- Provided data:
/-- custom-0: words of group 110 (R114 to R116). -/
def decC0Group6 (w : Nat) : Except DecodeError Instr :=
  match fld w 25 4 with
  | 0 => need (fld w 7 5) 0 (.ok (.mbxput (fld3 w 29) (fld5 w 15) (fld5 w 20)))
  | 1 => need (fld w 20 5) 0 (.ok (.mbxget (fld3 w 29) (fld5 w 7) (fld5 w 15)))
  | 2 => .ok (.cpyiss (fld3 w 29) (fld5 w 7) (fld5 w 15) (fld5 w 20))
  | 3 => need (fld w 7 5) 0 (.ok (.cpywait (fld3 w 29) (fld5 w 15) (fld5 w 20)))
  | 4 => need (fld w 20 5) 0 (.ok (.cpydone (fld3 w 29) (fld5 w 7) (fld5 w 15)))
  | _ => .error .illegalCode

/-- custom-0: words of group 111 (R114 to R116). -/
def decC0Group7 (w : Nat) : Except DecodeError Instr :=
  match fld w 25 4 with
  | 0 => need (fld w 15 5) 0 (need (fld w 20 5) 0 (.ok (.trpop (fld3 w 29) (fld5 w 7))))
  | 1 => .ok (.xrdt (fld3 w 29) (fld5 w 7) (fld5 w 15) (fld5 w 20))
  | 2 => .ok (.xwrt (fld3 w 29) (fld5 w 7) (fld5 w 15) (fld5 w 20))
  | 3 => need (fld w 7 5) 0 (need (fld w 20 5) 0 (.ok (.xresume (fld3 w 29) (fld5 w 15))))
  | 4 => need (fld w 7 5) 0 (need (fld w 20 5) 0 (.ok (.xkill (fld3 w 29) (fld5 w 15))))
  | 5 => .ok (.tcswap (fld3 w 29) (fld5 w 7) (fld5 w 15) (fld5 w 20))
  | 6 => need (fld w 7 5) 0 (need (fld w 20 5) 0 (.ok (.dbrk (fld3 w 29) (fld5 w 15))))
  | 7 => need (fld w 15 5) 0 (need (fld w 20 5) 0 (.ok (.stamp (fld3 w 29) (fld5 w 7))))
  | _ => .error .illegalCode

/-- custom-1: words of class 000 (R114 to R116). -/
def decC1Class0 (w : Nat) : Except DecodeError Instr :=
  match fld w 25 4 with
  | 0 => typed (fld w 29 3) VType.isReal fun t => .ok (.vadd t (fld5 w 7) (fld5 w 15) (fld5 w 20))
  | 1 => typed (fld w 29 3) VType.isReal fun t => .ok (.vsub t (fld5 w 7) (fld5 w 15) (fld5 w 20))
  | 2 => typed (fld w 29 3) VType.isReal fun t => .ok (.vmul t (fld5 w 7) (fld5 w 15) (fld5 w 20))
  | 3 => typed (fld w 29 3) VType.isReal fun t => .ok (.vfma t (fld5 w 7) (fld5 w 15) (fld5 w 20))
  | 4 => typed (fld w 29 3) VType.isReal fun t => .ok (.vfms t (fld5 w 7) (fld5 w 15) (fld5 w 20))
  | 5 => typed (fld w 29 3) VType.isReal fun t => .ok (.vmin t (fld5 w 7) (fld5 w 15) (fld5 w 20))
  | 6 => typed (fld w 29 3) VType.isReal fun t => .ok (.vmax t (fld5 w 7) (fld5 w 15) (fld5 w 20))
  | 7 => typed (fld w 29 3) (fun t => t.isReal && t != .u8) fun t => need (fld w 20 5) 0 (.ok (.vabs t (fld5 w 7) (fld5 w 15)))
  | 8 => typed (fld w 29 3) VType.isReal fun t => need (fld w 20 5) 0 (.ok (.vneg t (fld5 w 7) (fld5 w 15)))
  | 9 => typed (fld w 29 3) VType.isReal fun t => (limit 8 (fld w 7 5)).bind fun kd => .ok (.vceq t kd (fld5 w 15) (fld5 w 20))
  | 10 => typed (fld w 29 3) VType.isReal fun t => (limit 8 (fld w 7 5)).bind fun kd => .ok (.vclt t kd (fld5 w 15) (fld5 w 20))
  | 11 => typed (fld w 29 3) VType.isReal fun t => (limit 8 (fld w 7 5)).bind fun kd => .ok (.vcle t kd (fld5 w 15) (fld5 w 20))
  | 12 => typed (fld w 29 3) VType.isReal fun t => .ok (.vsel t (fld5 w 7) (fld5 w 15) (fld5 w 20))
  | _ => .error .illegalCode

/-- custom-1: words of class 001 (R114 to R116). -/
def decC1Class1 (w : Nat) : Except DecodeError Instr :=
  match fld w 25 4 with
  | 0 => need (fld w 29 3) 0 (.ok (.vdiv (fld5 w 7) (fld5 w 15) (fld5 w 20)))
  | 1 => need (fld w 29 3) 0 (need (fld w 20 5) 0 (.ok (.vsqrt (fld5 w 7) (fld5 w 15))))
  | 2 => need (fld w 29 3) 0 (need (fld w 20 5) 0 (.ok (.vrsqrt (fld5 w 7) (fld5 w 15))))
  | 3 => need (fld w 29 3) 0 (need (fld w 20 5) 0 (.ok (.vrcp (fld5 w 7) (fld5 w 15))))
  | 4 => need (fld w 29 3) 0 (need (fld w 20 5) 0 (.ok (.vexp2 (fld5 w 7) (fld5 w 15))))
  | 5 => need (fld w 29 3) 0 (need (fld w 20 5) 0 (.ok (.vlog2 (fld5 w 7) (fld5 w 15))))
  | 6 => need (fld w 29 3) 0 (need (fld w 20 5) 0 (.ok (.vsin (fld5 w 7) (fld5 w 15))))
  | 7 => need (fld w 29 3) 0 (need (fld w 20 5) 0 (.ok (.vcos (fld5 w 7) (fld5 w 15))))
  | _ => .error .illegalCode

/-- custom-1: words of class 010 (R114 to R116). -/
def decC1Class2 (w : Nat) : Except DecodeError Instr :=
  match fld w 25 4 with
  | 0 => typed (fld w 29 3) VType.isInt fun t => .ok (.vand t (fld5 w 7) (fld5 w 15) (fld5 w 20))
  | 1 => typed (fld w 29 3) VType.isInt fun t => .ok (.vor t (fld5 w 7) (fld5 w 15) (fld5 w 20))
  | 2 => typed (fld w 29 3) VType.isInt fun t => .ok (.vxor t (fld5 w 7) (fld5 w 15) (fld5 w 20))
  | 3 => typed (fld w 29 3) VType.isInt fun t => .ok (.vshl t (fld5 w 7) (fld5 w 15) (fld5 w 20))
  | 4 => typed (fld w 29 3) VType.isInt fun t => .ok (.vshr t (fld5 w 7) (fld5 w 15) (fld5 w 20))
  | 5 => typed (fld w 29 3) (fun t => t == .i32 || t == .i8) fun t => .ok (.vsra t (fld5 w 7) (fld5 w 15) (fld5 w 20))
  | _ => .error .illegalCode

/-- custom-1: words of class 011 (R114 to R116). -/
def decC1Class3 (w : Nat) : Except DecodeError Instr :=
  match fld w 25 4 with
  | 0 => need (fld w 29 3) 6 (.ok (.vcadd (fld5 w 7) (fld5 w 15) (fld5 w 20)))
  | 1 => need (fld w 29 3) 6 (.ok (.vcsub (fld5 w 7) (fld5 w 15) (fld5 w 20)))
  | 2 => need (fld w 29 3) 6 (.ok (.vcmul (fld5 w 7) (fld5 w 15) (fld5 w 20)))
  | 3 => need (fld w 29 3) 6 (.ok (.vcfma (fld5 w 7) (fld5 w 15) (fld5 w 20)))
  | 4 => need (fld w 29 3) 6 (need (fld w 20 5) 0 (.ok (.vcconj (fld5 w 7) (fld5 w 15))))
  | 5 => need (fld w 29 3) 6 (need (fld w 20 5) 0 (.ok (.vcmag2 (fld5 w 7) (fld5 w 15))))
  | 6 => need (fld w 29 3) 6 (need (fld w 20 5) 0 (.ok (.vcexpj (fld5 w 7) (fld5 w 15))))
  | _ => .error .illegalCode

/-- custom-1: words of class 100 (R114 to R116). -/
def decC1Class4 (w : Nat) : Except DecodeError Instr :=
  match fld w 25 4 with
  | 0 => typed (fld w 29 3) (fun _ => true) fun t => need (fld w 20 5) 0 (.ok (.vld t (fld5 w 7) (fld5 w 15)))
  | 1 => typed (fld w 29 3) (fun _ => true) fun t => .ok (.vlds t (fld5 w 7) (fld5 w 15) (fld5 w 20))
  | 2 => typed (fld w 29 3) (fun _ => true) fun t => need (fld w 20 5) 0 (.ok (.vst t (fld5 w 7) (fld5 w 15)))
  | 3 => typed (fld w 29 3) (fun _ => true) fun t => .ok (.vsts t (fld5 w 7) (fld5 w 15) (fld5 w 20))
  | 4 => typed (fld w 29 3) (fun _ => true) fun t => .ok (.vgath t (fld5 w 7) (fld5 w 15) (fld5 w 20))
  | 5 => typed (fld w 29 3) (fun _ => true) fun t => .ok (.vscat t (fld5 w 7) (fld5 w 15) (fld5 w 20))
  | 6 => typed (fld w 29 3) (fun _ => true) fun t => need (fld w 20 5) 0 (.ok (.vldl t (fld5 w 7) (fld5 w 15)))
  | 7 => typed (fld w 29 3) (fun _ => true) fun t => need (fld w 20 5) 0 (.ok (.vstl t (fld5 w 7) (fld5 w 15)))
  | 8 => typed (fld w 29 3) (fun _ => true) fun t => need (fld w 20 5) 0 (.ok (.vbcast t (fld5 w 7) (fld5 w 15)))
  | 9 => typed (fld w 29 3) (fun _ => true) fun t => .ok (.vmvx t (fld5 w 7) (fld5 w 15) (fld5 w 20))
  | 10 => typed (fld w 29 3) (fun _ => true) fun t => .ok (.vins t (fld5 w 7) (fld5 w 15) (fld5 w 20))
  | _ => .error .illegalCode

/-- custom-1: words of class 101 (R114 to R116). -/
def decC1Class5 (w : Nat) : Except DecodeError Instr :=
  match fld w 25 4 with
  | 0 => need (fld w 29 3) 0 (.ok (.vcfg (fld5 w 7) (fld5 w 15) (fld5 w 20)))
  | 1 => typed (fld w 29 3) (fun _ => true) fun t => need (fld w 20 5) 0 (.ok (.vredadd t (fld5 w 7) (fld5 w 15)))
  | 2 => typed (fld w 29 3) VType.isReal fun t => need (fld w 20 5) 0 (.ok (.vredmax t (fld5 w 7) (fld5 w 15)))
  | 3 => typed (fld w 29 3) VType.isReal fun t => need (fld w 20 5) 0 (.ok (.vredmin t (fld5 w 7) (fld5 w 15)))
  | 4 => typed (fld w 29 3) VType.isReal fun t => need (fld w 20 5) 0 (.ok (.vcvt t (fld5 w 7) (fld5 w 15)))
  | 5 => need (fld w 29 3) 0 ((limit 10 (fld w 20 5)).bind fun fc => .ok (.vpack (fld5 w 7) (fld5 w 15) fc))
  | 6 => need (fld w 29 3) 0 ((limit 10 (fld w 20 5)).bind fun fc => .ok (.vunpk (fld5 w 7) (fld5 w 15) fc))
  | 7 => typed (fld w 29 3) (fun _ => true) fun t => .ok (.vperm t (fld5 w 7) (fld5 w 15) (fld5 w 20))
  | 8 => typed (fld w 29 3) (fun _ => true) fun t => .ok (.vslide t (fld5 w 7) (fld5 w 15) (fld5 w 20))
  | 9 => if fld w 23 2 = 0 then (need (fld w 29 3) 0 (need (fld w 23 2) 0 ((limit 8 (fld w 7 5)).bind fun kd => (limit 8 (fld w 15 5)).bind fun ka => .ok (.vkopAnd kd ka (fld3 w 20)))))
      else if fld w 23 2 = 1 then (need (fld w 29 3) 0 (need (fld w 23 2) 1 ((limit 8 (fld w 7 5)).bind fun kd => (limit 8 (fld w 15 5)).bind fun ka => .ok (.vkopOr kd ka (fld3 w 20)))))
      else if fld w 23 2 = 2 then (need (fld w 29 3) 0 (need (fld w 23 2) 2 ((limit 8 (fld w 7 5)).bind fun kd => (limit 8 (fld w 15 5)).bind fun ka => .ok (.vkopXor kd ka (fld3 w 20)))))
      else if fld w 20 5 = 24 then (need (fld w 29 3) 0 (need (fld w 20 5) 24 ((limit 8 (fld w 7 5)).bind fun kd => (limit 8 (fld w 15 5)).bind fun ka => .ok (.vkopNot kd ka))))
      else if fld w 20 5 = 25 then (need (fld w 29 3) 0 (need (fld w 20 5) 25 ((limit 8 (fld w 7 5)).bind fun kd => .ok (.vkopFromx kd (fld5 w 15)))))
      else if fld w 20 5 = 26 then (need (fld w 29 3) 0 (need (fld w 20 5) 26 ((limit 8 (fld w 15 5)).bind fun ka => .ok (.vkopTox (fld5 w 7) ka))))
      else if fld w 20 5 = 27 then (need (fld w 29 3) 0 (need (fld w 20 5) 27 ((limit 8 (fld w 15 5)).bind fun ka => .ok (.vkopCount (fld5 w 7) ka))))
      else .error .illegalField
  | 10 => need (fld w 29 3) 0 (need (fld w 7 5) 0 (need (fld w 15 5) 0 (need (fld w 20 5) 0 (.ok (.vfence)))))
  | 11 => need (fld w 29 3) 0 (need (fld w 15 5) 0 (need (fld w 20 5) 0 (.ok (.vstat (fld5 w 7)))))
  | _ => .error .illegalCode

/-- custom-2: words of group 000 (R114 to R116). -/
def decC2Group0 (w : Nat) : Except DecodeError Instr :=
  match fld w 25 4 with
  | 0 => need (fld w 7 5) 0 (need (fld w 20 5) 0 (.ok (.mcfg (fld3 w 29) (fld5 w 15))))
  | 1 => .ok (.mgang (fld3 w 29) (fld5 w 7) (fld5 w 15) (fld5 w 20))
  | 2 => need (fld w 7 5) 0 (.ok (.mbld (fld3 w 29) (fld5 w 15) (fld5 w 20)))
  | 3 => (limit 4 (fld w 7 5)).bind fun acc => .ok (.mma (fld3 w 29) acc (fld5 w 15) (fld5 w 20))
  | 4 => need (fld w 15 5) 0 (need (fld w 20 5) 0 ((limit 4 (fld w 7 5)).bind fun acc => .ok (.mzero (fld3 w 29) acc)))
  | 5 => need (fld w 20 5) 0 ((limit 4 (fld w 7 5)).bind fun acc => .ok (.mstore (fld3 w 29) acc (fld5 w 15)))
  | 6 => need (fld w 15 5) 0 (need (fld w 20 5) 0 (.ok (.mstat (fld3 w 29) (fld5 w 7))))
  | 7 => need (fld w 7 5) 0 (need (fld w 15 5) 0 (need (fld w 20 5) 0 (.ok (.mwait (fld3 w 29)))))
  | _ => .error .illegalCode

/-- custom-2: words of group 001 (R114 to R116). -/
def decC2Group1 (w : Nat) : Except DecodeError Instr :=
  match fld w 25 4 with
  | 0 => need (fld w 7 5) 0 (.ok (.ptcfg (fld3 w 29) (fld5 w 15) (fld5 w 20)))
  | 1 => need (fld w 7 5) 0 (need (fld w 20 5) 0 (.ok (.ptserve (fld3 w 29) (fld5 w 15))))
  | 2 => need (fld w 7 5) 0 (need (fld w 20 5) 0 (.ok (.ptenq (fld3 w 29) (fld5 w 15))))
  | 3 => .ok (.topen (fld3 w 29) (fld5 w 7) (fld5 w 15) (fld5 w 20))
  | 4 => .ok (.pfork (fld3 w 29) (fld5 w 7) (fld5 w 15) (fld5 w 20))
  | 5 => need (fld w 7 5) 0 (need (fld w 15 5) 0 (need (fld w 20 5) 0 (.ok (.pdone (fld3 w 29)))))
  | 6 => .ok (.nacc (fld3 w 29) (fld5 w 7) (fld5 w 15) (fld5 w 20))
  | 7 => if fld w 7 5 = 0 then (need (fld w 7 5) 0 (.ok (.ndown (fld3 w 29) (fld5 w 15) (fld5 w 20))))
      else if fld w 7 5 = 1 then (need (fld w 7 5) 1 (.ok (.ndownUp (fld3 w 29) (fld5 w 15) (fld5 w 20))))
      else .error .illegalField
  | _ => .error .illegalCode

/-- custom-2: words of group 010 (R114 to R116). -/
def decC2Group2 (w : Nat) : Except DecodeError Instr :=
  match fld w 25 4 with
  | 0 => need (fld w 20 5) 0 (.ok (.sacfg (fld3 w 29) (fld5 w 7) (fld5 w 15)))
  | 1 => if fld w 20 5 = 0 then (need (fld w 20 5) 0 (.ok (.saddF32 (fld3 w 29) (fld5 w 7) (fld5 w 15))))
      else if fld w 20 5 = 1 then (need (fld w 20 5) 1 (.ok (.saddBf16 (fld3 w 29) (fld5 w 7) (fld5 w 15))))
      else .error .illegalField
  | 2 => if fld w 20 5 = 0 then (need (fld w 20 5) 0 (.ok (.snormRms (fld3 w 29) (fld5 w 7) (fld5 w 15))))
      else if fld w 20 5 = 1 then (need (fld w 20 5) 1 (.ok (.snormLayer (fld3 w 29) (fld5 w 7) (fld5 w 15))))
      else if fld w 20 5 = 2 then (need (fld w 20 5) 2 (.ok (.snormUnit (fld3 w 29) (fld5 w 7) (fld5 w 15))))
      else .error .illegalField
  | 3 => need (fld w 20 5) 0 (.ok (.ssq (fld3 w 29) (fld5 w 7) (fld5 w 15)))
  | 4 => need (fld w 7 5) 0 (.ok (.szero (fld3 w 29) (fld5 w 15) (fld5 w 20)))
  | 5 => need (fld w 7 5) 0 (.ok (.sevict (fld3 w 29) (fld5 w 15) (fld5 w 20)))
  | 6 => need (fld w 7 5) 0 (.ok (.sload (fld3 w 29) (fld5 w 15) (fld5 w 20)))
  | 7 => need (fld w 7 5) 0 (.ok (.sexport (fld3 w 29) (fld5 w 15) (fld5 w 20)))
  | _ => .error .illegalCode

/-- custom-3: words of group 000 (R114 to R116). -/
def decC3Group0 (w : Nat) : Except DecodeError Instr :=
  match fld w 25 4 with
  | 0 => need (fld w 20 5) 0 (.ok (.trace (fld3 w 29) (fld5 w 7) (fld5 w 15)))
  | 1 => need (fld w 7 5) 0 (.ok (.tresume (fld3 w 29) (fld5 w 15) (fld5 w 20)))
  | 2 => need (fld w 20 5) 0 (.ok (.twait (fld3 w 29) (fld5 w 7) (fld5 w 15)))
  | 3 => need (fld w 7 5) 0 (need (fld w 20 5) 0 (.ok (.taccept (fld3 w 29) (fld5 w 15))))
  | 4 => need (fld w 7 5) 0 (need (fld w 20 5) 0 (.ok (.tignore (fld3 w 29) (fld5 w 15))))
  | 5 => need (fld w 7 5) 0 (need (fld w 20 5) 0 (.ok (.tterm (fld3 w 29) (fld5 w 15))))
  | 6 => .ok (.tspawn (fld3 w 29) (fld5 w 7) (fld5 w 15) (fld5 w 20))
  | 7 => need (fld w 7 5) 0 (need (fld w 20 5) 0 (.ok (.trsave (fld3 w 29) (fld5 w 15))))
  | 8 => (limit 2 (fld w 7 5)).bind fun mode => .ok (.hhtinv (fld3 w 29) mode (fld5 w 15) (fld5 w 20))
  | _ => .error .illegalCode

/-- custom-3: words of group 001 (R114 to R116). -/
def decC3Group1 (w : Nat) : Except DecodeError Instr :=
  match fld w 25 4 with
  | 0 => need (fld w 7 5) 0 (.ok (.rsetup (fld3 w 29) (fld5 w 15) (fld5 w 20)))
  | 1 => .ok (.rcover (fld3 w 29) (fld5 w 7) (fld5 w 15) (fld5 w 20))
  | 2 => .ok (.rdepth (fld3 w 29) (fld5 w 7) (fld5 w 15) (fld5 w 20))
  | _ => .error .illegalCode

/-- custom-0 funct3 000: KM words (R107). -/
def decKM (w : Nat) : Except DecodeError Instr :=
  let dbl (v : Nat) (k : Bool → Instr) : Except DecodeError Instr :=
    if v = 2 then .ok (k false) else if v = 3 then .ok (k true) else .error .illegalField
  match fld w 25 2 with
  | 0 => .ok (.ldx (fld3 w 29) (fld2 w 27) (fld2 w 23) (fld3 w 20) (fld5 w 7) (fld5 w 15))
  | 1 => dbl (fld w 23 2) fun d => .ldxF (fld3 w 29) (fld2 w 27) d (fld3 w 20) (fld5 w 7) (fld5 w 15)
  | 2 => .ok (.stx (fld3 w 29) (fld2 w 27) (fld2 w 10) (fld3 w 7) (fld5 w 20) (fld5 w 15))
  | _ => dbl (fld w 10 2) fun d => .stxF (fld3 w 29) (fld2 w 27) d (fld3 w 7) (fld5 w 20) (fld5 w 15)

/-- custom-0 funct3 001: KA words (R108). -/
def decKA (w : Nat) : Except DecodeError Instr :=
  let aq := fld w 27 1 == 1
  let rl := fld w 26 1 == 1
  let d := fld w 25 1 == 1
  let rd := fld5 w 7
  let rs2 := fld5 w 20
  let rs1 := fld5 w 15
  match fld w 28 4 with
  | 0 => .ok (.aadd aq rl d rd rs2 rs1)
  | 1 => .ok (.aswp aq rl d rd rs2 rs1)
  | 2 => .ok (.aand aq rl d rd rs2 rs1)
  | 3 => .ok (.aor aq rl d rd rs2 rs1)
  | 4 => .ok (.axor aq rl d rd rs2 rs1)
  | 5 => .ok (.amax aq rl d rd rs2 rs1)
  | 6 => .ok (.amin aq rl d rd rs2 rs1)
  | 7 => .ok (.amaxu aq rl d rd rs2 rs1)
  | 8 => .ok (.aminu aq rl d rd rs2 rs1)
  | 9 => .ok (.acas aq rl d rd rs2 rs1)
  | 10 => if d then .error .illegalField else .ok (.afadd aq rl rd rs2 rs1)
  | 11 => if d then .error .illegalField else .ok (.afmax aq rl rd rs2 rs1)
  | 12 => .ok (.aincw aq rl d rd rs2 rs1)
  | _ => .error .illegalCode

- Required action: Among the entries above, the lines between the ones containing "(.vslide t (fld5" and "0 (.ok (.mbld", inclusive, are to be transcribed exactly. No other line is to be given.

- Exercise response:
  | 8 => typed (fld w 29 3) (fun _ => true) fun t => .ok (.vslide t (fld5 w 7) (fld5 w 15) (fld5 w 20))
  | 9 => if fld w 23 2 = 0 then (need (fld w 29 3) 0 (need (fld w 23 2) 0 ((limit 8 (fld w 7 5)).bind fun kd => (limit 8 (fld w 15 5)).bind fun ka => .ok (.vkopAnd kd ka (fld3 w 20)))))
      else if fld w 23 2 = 1 then (need (fld w 29 3) 0 (need (fld w 23 2) 1 ((limit 8 (fld w 7 5)).bind fun kd => (limit 8 (fld w 15 5)).bind fun ka => .ok (.vkopOr kd ka (fld3 w 20)))))
      else if fld w 23 2 = 2 then (need (fld w 29 3) 0 (need (fld w 23 2) 2 ((limit 8 (fld w 7 5)).bind fun kd => (limit 8 (fld w 15 5)).bind fun ka => .ok (.vkopXor kd ka (fld3 w 20)))))
      else if fld w 20 5 = 24 then (need (fld w 29 3) 0 (need (fld w 20 5) 24 ((limit 8 (fld w 7 5)).bind fun kd => (limit 8 (fld w 15 5)).bind fun ka => .ok (.vkopNot kd ka))))
      else if fld w 20 5 = 25 then (need (fld w 29 3) 0 (need (fld w 20 5) 25 ((limit 8 (fld w 7 5)).bind fun kd => .ok (.vkopFromx kd (fld5 w 15)))))
      else if fld w 20 5 = 26 then (need (fld w 29 3) 0 (need (fld w 20 5) 26 ((limit 8 (fld w 15 5)).bind fun ka => .ok (.vkopTox (fld5 w 7) ka))))
      else if fld w 20 5 = 27 then (need (fld w 29 3) 0 (need (fld w 20 5) 27 ((limit 8 (fld w 15 5)).bind fun ka => .ok (.vkopCount (fld5 w 7) ka))))
      else .error .illegalField
  | 10 => need (fld w 29 3) 0 (need (fld w 7 5) 0 (need (fld w 15 5) 0 (need (fld w 20 5) 0 (.ok (.vfence)))))
  | 11 => need (fld w 29 3) 0 (need (fld w 15 5) 0 (need (fld w 20 5) 0 (.ok (.vstat (fld5 w 7)))))
  | _ => .error .illegalCode

/-- custom-2: words of group 000 (R114 to R116). -/
def decC2Group0 (w : Nat) : Except DecodeError Instr :=
  match fld w 25 4 with
  | 0 => need (fld w 7 5) 0 (need (fld w 20 5) 0 (.ok (.mcfg (fld3 w 29) (fld5 w 15))))
  | 1 => .ok (.mgang (fld3 w 29) (fld5 w 7) (fld5 w 15) (fld5 w 20))
  | 2 => need (fld w 7 5) 0 (.ok (.mbld (fld3 w 29) (fld5 w 15) (fld5 w 20)))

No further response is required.